### INSTRUCTIONS TO FOLLOW
Word for word, transcribe the data below from the line with "def ct : ByteString" to the line with "(section 3). -/", keeping both of those lines.

Records contained in a dataset
↓↓↓

-- ==== Sys2Proof/Machine/Operands.lean ====
section
/-! DEFINITION. Operand forms: how an operand byte string is cut into chunks
(41_duplex_primitives R130) and how the key block is put together (42_duplex_commands R152). -/

namespace Sys2Proof.Machine

/-- `ceil(n / r)` (41_duplex_primitives R139). -/
def ceilDiv (n r : Nat) : Nat := (n + r - 1) / r

/-- `X[j*r .. min((j+1)*r, |X|))` (41_duplex_primitives R130). -/
def chunkAt (x : ByteString) (r j : Nat) : ByteString := (x.drop (j * r)).take r

/-- CHUNKS(X, r): one empty chunk for the empty string, else `ceil(|X| / r)` chunks, all full but
possibly the last (41_duplex_primitives R130). -/
def chunks (x : ByteString) (r : Nat) : List ByteString :=
  match x with
  | [] => [[]]
  | _ :: _ => (List.range (ceilDiv x.length r)).map (chunkAt x r)

/-- KEYBLOCK(key, nonce) = key, nonce, one byte with the nonce's length (42_duplex_commands R152). -/
def keyBlock (key nonce : ByteString) : ByteString :=
  key ++ nonce ++ [BitVec.ofNat 8 nonce.length]

end Sys2Proof.Machine
end

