-- ==== Sys2Proof/Certificates/Slice0/Obligations.lean ====
section
/-! DEFINITION. The statements for the provers. Each docstring says which rules of spec/ it formalises. -/

open Sys2Proof Sys2Proof.Machine

/-! ### Frames -/

/-- DECODE AND ENCODE AGREE (30_encoding R80 to R86): every well-formed command has a frame, and the decoder
reads it back, whatever bytes follow. -/
def Obligations.DecodeOfEncodeIsTheCommand : Prop :=
  ∀ i : Instr, i.isCommand = true → i.wellFormed = true →
    ∃ bytes, encode i = some bytes ∧ ∀ rest, decode (bytes ++ rest) = .command i bytes.length

/-- The other direction: the bytes the decoder took for a command are that command's frame (30_encoding R84, R85). -/
def Obligations.EncodeOfDecodeIsTheFrame : Prop :=
  ∀ (bs : ByteString) (i : Instr) (n : Nat), decode bs = .command i n → encode i = some (bs.take n)

/-- 60_exceptions R191: a reserved opcode takes 4 bytes, a known opcode with a non-zero `zero` field takes
its whole frame, payload included; IllegalCommand is raised in every state, whatever the command and ERR. -/
def Obligations.IllegalFramesRaiseIllegalCommand : Prop :=
  ∀ s : State,
    (∀ (op b1 b2 b3 : Byte) (rest : ByteString), (op = 0 ∨ 9 ≤ op.toNat) → s.cmdIn = op :: b1 :: b2 :: b3 :: rest →
      step s = .next (raise .illegalCommand { s with cmdIn := rest })) ∧
    (∀ (op b1 b2 b3 : Byte) (rest : ByteString), (op = 0x01 ∨ op = 0x07) → ¬ (b1 = 0 ∧ b2 = 0 ∧ b3 = 0) →
      s.cmdIn = op :: b1 :: b2 :: b3 :: rest →
      step s = .next (raise .illegalCommand { s with cmdIn := rest })) ∧
    (∀ (klen nlen z : Byte) (payload rest : ByteString), z ≠ 0 → payload.length = klen.toNat + nlen.toNat →
      s.cmdIn = 0x02 :: klen :: nlen :: z :: (payload ++ rest) →
      step s = .next (raise .illegalCommand { s with cmdIn := rest })) ∧
    (∀ (op b1 b2 b3 : Byte) (payload rest : ByteString),
      (op = 0x03 ∨ op = 0x05 ∨ op = 0x06 ∨ op = 0x08) → ¬ (b1 = 0 ∧ b2 = 0 ∧ b3 = 0) → payload.length < 2 ^ 32 →
      s.cmdIn = op :: b1 :: b2 :: b3 :: (leBytes 4 payload.length ++ payload ++ rest) →
      step s = .next (raise .illegalCommand { s with cmdIn := rest })) ∧
    (∀ (b1 b2 b3 l0 l1 l2 l3 : Byte) (rest : ByteString), ¬ (b1 = 0 ∧ b2 = 0 ∧ b3 = 0) →
      s.cmdIn = 0x04 :: b1 :: b2 :: b3 :: l0 :: l1 :: l2 :: l3 :: rest →
      step s = .next (raise .illegalCommand { s with cmdIn := rest }))

/-- 30_encoding R93, R84, R87: a stream that ends inside any header or payload, also of a frame whose `zero` field is not
0 (log 22) or of a reserved opcode, is incomplete, and no other stream is; the controller waits: no response and no
change. Every proper prefix of a command's frame is such a stream. That the wait, which 93 U4 calls stuck, is a step to
the unchanged state is log 9. -/
def Obligations.IncompleteFrameWaits : Prop :=
  (∀ bs : ByteString, EndsInsideFrame bs ↔ decode bs = .incomplete) ∧
  (∀ s : State, EndsInsideFrame s.cmdIn → step s = .next s) ∧
  (∀ (i : Instr) (bytes : ByteString) (n : Nat) (s : State),
    encode i = some bytes → n < bytes.length → s.cmdIn = bytes.take n → step s = .next s)
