-- ==== Sys2Proof/Tests/Slice0.lean ====
section
/-! SUPPORT. Tests. Expected values are those of 95_test_vectors.md (section named at each test) or of the
worked example of the rule named; none was taken from this model's answers. -/

namespace Sys2Proof.Tests

open Sys2Proof Sys2Proof.Machine
open Host (Outcome)

set_option maxRecDepth 100000

/-! ### Fixtures -/

/-- Twelve lanes from a list. -/
def lanes12 (l : List Lane) : Lanes := Lanes.ofRegs fun i => l.getD i 0

/-- A state between commands with everything else at zero. -/
def mk (q : Seq) (ph : Phase) (m : Mode) (a : Lanes) : State :=
  { lanes := a, phase := ph, mode := m, seq := q, err := false, cause := 0, valid := false, acc := 0, chk := 0,
    rnd := 0, stp := 0, staging := [], busy := false, permuting := false, cmdIn := [], respOut := [], trace := [], resets := 0 }

/-- No instance, with the given bytes on the command stream. -/
def idleWith (bs : ByteString) : State := { mk .idle .up .hash Lanes.zero with cmdIn := bs }

/-- A state whose earlier command faulted. -/
def faulted (f : Raised) (s : State) : State := { s with err := true, cause := f.cause }

/-- What a step answered: the lanes. -/
def lanesOf : Outcome State Fault Refusal → Option Lanes
  | .next t => some t.lanes
  | .fault _ => none
  | .refused _ => none

/-- What a step answered: the response stream. -/
def respOf : Outcome State Fault Refusal → Option ByteString
  | .next t => some t.respOut
  | .fault _ => none
  | .refused _ => none

/-- What a step answered: STATUS and ACC. -/
def statusOf : Outcome State Fault Refusal → Option (BitVec 16 × Byte)
  | .next t => some (t.status, t.acc)
  | .fault _ => none
  | .refused _ => none

def key : ByteString := [0x00, 0x01, 0x02, 0x03, 0x04, 0x05, 0x06, 0x07, 0x08, 0x09, 0x0A, 0x0B, 0x0C, 0x0D,
    0x0E, 0x0F]

def nonce : ByteString := [0x10, 0x11, 0x12, 0x13, 0x14, 0x15, 0x16, 0x17, 0x18, 0x19, 0x1A, 0x1B, 0x1C, 0x1D,
    0x1E, 0x1F]

def ad : ByteString := [0xA0, 0xA1, 0xA2]

def pt : ByteString := [0x30, 0x31, 0x32, 0x33, 0x34, 0x35, 0x36, 0x37, 0x38, 0x39, 0x3A, 0x3B, 0x3C, 0x3D,
    0x3E, 0x3F, 0x40, 0x41, 0x42, 0x43]

def ct : ByteString := [0xA6, 0xD4, 0x55, 0xF6, 0xB8, 0x96, 0x8F, 0x04, 0x5B, 0x23, 0x71, 0x65, 0x5F, 0xE7,
    0x17, 0x7B, 0xA3, 0x33, 0xA5, 0x2F]

def tag : ByteString := [0x12, 0xD6, 0x8F, 0xD8, 0x64, 0x41, 0x6F, 0x85, 0x3D, 0xD7, 0x4D, 0x3A, 0x1B, 0xF1,
    0xFB, 0xB2]

/-- S_inc, `SB[i] = i` (section 3). -/
def sInc : Lanes := lanes12 [0x03020100, 0x07060504, 0x0B0A0908, 0x0F0E0D0C, 0x13121110, 0x17161514,
    0x1B1A1918, 0x1F1E1D1C, 0x23222120, 0x27262524, 0x2B2A2928, 0x2F2E2D2C]

/-! States of the programs P1 and P3 (section 6) between their commands. -/

/-- After P1's INIT_HASH. -/
def p1Init : State := mk .hInit .up .hash Lanes.zero

/-- After P1's ABSORB. -/
def p1Abs : State := mk .hAbs .down .hash (lanes12 [0x00000001, 0x00000000, 0x00000000, 0x00000000, 0x00000000,
    0x00000000, 0x00000000, 0x00000000, 0x00000000, 0x00000000, 0x00000000, 0x01000000])

/-- After P3's INIT_KEYED. -/
def p3Init : State := mk .kInit .down .keyed (lanes12 [0x03020100, 0x07060504, 0x0B0A0908, 0x0F0E0D0C,
    0x13121110, 0x17161514, 0x1B1A1918, 0x1F1E1D1C, 0x00000110, 0x00000000, 0x00000000, 0x02000000])

/-- After P3's ABSORB. -/
def p3Abs : State := mk .kAd .down .keyed (lanes12 [0xDEB426C1, 0x1998B350, 0xFDB5F6C9, 0x26DB5C5A, 0x69E703AF,
    0x6D4D8F93, 0xBB18B9AB, 0x915BA4FD, 0x6B2C8A13, 0xD8981AB7, 0xBFEAAAE9, 0x7CD5AD03])

/-- After P3's ENCRYPT. -/
def p3Crypt : State := mk .kCrypt .down .keyed (lanes12 [0x43424140, 0x28C47C1D, 0x4CA26A27, 0x7AFD9A7F,
    0xF1940EAB, 0xBEE5B0A1, 0xF21D3C03, 0xDE56B56B, 0x21F6C7A8, 0x985BBCEE, 0x692FFEB9, 0x04AD45E1])

/-- After P3's SQUEEZE_TAG. -/
def p3Done : State := mk .done .up .keyed (lanes12 [0xD88FD612, 0x856F4164, 0x3A4DD73D, 0xB2FBF11B, 0xC3D38F57,
    0xF4AC1C9F, 0x66FC7954, 0x7DFE9F70, 0x40203347, 0x27929DE3, 0x898C9F92, 0xCB6BBFAF])

/-! ### Well-formedness: each check refuses an ill-formed operation -/


    theorem test_illformed_initKeyed_key : Instr.wellFormed (.initKeyed (List.replicate 256 0) []) = false := by decide


    theorem test_illformed_initKeyed_nonce : Instr.wellFormed (.initKeyed [] (List.replicate 256 0)) = false := by decide

theorem test_illformed_down : Instr.wellFormed (.down (List.replicate 45 0) 0) = false := by decide

theorem test_illformed_downOvr : Instr.wellFormed (.downOvr (List.replicate 45 0) 0) = false := by decide

theorem test_illformed_squeeze : Instr.wellFormed (.squeeze (2 ^ 32)) = false := by decide


    theorem test_illformed_absorb (x : ByteString) (h : x.length = 2 ^ 32) : Instr.wellFormed (.absorb x) = false := by simp [Instr.wellFormed,
    h]


    theorem test_illformed_encrypt (x : ByteString) (h : x.length = 2 ^ 32) : Instr.wellFormed (.encrypt x) = false := by simp [Instr.wellFormed,
    h]


    theorem test_illformed_decrypt (x : ByteString) (h : x.length = 2 ^ 32) : Instr.wellFormed (.decrypt x) = false := by simp [Instr.wellFormed,
    h]


    theorem test_illformed_verifyTag (x : ByteString) (h : x.length = 2 ^ 32) : Instr.wellFormed (.verifyTag x) = false := by simp [Instr.wellFormed,
    h]


    theorem test_illformed_hash (x : ByteString) (h : x.length = 2 ^ 32) : Instr.wellFormed (.hash x) = false := by simp [Instr.wellFormed,
    h]


    theorem test_illformed_aeadEnc_ad (x : ByteString) (h : x.length = 2 ^ 32) : Instr.wellFormed (.aeadEnc [] [] x []) = false := by simp [Instr.wellFormed,
    h]


    theorem test_illformed_aeadEnc_pt (x : ByteString) (h : x.length = 2 ^ 32) : Instr.wellFormed (.aeadEnc [] [] [] x) = false := by simp [Instr.wellFormed,
    h]


    theorem test_illformed_aeadDec_ad (x : ByteString) (h : x.length = 2 ^ 32) : Instr.wellFormed (.aeadDec [] [] [] x []) = false := by simp [Instr.wellFormed,
    h]


    theorem test_illformed_aeadDec_ct (x : ByteString) (h : x.length = 2 ^ 32) : Instr.wellFormed (.aeadDec [] [] [] [] x) = false := by simp [Instr.wellFormed,
    h]


    theorem test_wellformed_at_the_limits : Instr.wellFormed (.initKeyed (List.replicate 255 0) (List.replicate 255 0)) = true ∧ Instr.wellFormed (.squeeze (2 ^ 32 - 1)) = true ∧ Instr.wellFormed (.down (List.replicate 44 0) 0) = true := by decide

/-! ### Decoding: the frames of section 2.1 and the headers of section 2.2 -/

theorem test_decode_initHash : decode [0x01, 0x00, 0x00,
    0x00] = .command (.initHash) 4 ∧ encode (.initHash) = some [0x01, 0x00, 0x00, 0x00] := by decide

theorem test_decode_initKeyed : decode [0x02, 0x10, 0x10, 0x00, 0x00, 0x01, 0x02, 0x03, 0x04, 0x05, 0x06, 0x07,
    0x08, 0x09, 0x0A, 0x0B, 0x0C, 0x0D, 0x0E, 0x0F, 0x10, 0x11, 0x12, 0x13, 0x14, 0x15, 0x16, 0x17, 0x18, 0x19,
    0x1A, 0x1B, 0x1C, 0x1D, 0x1E,
    0x1F] = .command (.initKeyed key nonce) 36 ∧ encode (.initKeyed key nonce) = some [0x02, 0x10, 0x10, 0x00,
    0x00, 0x01, 0x02, 0x03, 0x04, 0x05, 0x06, 0x07, 0x08, 0x09, 0x0A, 0x0B, 0x0C, 0x0D, 0x0E, 0x0F, 0x10, 0x11,
    0x12, 0x13, 0x14, 0x15, 0x16, 0x17, 0x18, 0x19, 0x1A, 0x1B, 0x1C, 0x1D, 0x1E, 0x1F] := by decide

theorem test_decode_absorb_empty : decode [0x03, 0x00, 0x00, 0x00, 0x00, 0x00, 0x00,
    0x00] = .command (.absorb []) 8 ∧ encode (.absorb []) = some [0x03, 0x00, 0x00, 0x00, 0x00, 0x00, 0x00,
    0x00] := by decide

theorem test_decode_absorb_abc : decode [0x03, 0x00, 0x00, 0x00, 0x03, 0x00, 0x00, 0x00, 0x61, 0x62,
    0x63] = .command (.absorb [0x61, 0x62, 0x63]) 11 ∧ encode (.absorb [0x61, 0x62, 0x63]) = some [0x03, 0x00,
    0x00, 0x00, 0x03, 0x00, 0x00, 0x00, 0x61, 0x62, 0x63] := by decide

theorem test_decode_squeeze_32 : decode [0x04, 0x00, 0x00, 0x00, 0x20, 0x00, 0x00,
    0x00] = .command (.squeeze 32) 8 ∧ encode (.squeeze 32) = some [0x04, 0x00, 0x00, 0x00, 0x20, 0x00, 0x00,
    0x00] := by decide

theorem test_decode_squeeze_max : decode [0x04, 0x00, 0x00, 0x00, 0xFF, 0xFF, 0xFF,
    0xFF] = .command (.squeeze 4294967295) 8 ∧ encode (.squeeze 4294967295) = some [0x04, 0x00, 0x00, 0x00,
    0xFF, 0xFF, 0xFF, 0xFF] := by decide

theorem test_decode_encrypt : decode [0x05, 0x00, 0x00, 0x00, 0x02, 0x00, 0x00, 0x00, 0x30,
    0x31] = .command (.encrypt [0x30, 0x31]) 10 ∧ encode (.encrypt [0x30, 0x31]) = some [0x05, 0x00, 0x00,
    0x00, 0x02, 0x00, 0x00, 0x00, 0x30, 0x31] := by decide

theorem test_decode_decrypt_empty : decode [0x06, 0x00, 0x00, 0x00, 0x00, 0x00, 0x00,
    0x00] = .command (.decrypt []) 8 ∧ encode (.decrypt []) = some [0x06, 0x00, 0x00, 0x00, 0x00, 0x00, 0x00,
    0x00] := by decide

theorem test_decode_squeezeTag : decode [0x07, 0x00, 0x00,
    0x00] = .command (.squeezeTag) 4 ∧ encode (.squeezeTag) = some [0x07, 0x00, 0x00, 0x00] := by decide

theorem test_decode_verifyTag : decode [0x08, 0x00, 0x00, 0x00, 0x10, 0x00, 0x00, 0x00, 0x12, 0xD6, 0x8F, 0xD8,
    0x64, 0x41, 0x6F, 0x85, 0x3D, 0xD7, 0x4D, 0x3A, 0x1B, 0xF1, 0xFB,
    0xB2] = .command (.verifyTag tag) 24 ∧ encode (.verifyTag tag) = some [0x08, 0x00, 0x00, 0x00, 0x10, 0x00,
    0x00, 0x00, 0x12, 0xD6, 0x8F, 0xD8, 0x64, 0x41, 0x6F, 0x85, 0x3D, 0xD7, 0x4D, 0x3A, 0x1B, 0xF1, 0xFB,
    0xB2] := by decide

theorem test_decode_absorb_300 : decode ([0x03, 0x00, 0x00, 0x00, 0x2C, 0x01, 0x00,
    0x00] ++ List.replicate 300 0x00) = .command (.absorb (List.replicate 300 0x00)) 308 := by decide

theorem test_decode_opcode_00 : decode [0x00, 0x00, 0x00,
    0x00] = .illegal (.reservedOpcode 0x00) 4 := by decide

theorem test_decode_opcode_09 : decode [0x09, 0x00, 0x00,
    0x00] = .illegal (.reservedOpcode 0x09) 4 := by decide

theorem test_decode_opcode_FF : decode [0xFF, 0xFF, 0xFF,
    0xFF] = .illegal (.reservedOpcode 0xFF) 4 := by decide

theorem test_decode_zero_initHash : decode [0x01, 0x01, 0x00,
    0x00] = .illegal (.nonzeroZeroField .initHash) 4 := by decide

theorem test_decode_zero_squeezeTag : decode [0x07, 0x00, 0x00,
    0x80] = .illegal (.nonzeroZeroField .squeezeTag) 4 := by decide

theorem test_decode_zero_absorb : decode [0x03, 0x00, 0x01, 0x00, 0x02, 0x00, 0x00, 0x00, 0xAA,
    0xBB] = .illegal (.nonzeroZeroField .absorb) 10 := by decide

theorem test_decode_zero_squeeze : decode [0x04, 0x00, 0x00, 0x01, 0x00, 0x00, 0x00,
    0x00] = .illegal (.nonzeroZeroField .squeeze) 8 := by decide

theorem test_decode_zero_initKeyed : decode [0x02, 0x10, 0x10, 0x01, 0x00, 0x01, 0x02, 0x03, 0x04, 0x05, 0x06,
    0x07, 0x08, 0x09, 0x0A, 0x0B, 0x0C, 0x0D, 0x0E, 0x0F, 0x10, 0x11, 0x12, 0x13, 0x14, 0x15, 0x16, 0x17, 0x18,
    0x19, 0x1A, 0x1B, 0x1C, 0x1D, 0x1E, 0x1F] = .illegal (.nonzeroZeroField .initKeyed) 36 := by decide

theorem test_decode_initKeyed_no_lengths : decode [0x02, 0x00, 0x00,
    0x00] = .command (.initKeyed [] []) 4 ∧ encode (.initKeyed [] []) = some [0x02, 0x00, 0x00,
    0x00] := by decide

theorem test_decode_initKeyed_short_nonce : decode [0x02, 0x10, 0x0F, 0x00, 0x00, 0x01, 0x02, 0x03, 0x04, 0x05,
    0x06, 0x07, 0x08, 0x09, 0x0A, 0x0B, 0x0C, 0x0D, 0x0E, 0x0F, 0x10, 0x11, 0x12, 0x13, 0x14, 0x15, 0x16, 0x17,
    0x18, 0x19, 0x1A, 0x1B, 0x1C, 0x1D,
    0x1E] = .command (.initKeyed key (nonce.take 15)) 35 ∧ encode (.initKeyed key (nonce.take 15)) = some [0x02,
    0x10, 0x0F, 0x00, 0x00, 0x01, 0x02, 0x03, 0x04, 0x05, 0x06, 0x07, 0x08, 0x09, 0x0A, 0x0B, 0x0C, 0x0D, 0x0E,
    0x0F, 0x10, 0x11, 0x12, 0x13, 0x14, 0x15, 0x16, 0x17, 0x18, 0x19, 0x1A, 0x1B, 0x1C, 0x1D,
    0x1E] := by decide

theorem test_decode_incomplete : decode [] = .incomplete ∧ decode [0x04, 0x00,
    0x00] = .incomplete ∧ decode [0x04, 0x00, 0x00, 0x00] = .incomplete ∧ decode [0x03, 0x00, 0x00, 0x00, 0x03,
    0x00, 0x00, 0x00, 0x61, 0x62] = .incomplete := by decide

/-! The same headers as table words, bit 0 the least significant bit of the first byte; operand bytes past the word are zero. -/


    theorem test_tableWord_commands : decodeTableWord 32 0x00000001 = some .initHash ∧ decodeTableWord 32 0x00021002 = some (.initKeyed (List.replicate 16 0) [0,
    0]) ∧ decodeTableWord 64 0x0000010000000004 = some (.squeeze 256) ∧ decodeTableWord 64 0x0000000200000003 = some (.absorb [0,
    0]) ∧ decodeTableWord 32 0x00000005 = some (.encrypt []) := by decide


    theorem test_tableWord_refused : decodeTableWord 32 0x00000000 = none ∧ decodeTableWord 32 0x00000009 = none ∧ decodeTableWord 32 0x80000007 = none := by decide

/-- Section 2.2, last row; and SQUEEZE_TAG right after reset. -/
theorem test_withFetchWord_runs_it : statusOf (step (State.reset.withFetchWord 32 0x00000001)) = some (0x0001,
    0) ∧ respOf (step (State.reset.withFetchWord 32 0x00000007)) = some [0x03] := by decide

/-- Section 2.2. -/
theorem test_step_illegal_zero_field : respOf (step (idleWith [0x03, 0x00, 0x01, 0x00, 0x02, 0x00, 0x00, 0x00,
    0xAA, 0xBB, 0x01])) = some [0x01] ∧ statusOf (step (idleWith [0x03, 0x00, 0x01, 0x00, 0x02, 0x00, 0x00,
    0x00, 0xAA, 0xBB, 0x01])) = some (0x0060, 0) := by decide

/-- Section 2.2, the end of the desynchronised stream. -/
theorem test_step_desynchronised : statusOf (step { faulted .illegalCommand p1Init with cmdIn := [0x04, 0x00,
    0x00, 0x00] }) = some (0x0061, 0) := by decide

/-! ### The engine (section 3) -/

/-- Section 3.1. -/
theorem test_theta_inc : lanesOf (exec (.theta) (mk .idle .up .hash sInc)) = some (lanes12 [0x6B8AA948,
    0xED0C2FCE, 0x6081A243, 0xE60724C5, 0x7B9AB958, 0xFD1C3FDE, 0x7091B253, 0xF61734D5, 0x4BAA8968, 0xCD2C0FEE,
    0x40A18263, 0xC62704E5]) := by decide

/-- Section 3.5, bit 31 of L_3. -/
theorem test_theta_wraps : lanesOf (exec (.theta) (mk .idle .up .hash (lanes12 [0x00000000, 0x00000000,
    0x00000000, 0x80000000, 0x00000000, 0x00000000, 0x00000000, 0x00000000, 0x00000000, 0x00000000, 0x00000000,
    0x00000000]))) = some (lanes12 [0x00002010, 0x00000000, 0x00000000, 0x80000000, 0x00002010, 0x00000000,
    0x00000000, 0x00000000, 0x00002010, 0x00000000, 0x00000000, 0x00000000]) := by decide

/-- Section 3.1. -/
theorem test_rhoWest_inc : lanesOf (exec (.rhoWest) (mk .idle .up .hash sInc)) = some (lanes12 [0x03020100,
    0x07060504, 0x0B0A0908, 0x0F0E0D0C, 0x1F1E1D1C, 0x13121110, 0x17161514, 0x1B1A1918, 0x11090119, 0x31292139,
    0x51494159, 0x71696179]) := by decide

↑↑↑

### COMPLETED EXERCISE
def ct : ByteString := [0xA6, 0xD4, 0x55, 0xF6, 0xB8, 0x96, 0x8F, 0x04, 0x5B, 0x23, 0x71, 0x65, 0x5F, 0xE7,
    0x17, 0x7B, 0xA3, 0x33, 0xA5, 0x2F]

def tag : ByteString := [0x12, 0xD6, 0x8F, 0xD8, 0x64, 0x41, 0x6F, 0x85, 0x3D, 0xD7, 0x4D, 0x3A, 0x1B, 0xF1,
    0xFB, 0xB2]

/-- S_inc, `SB[i] = i` (section 3). -/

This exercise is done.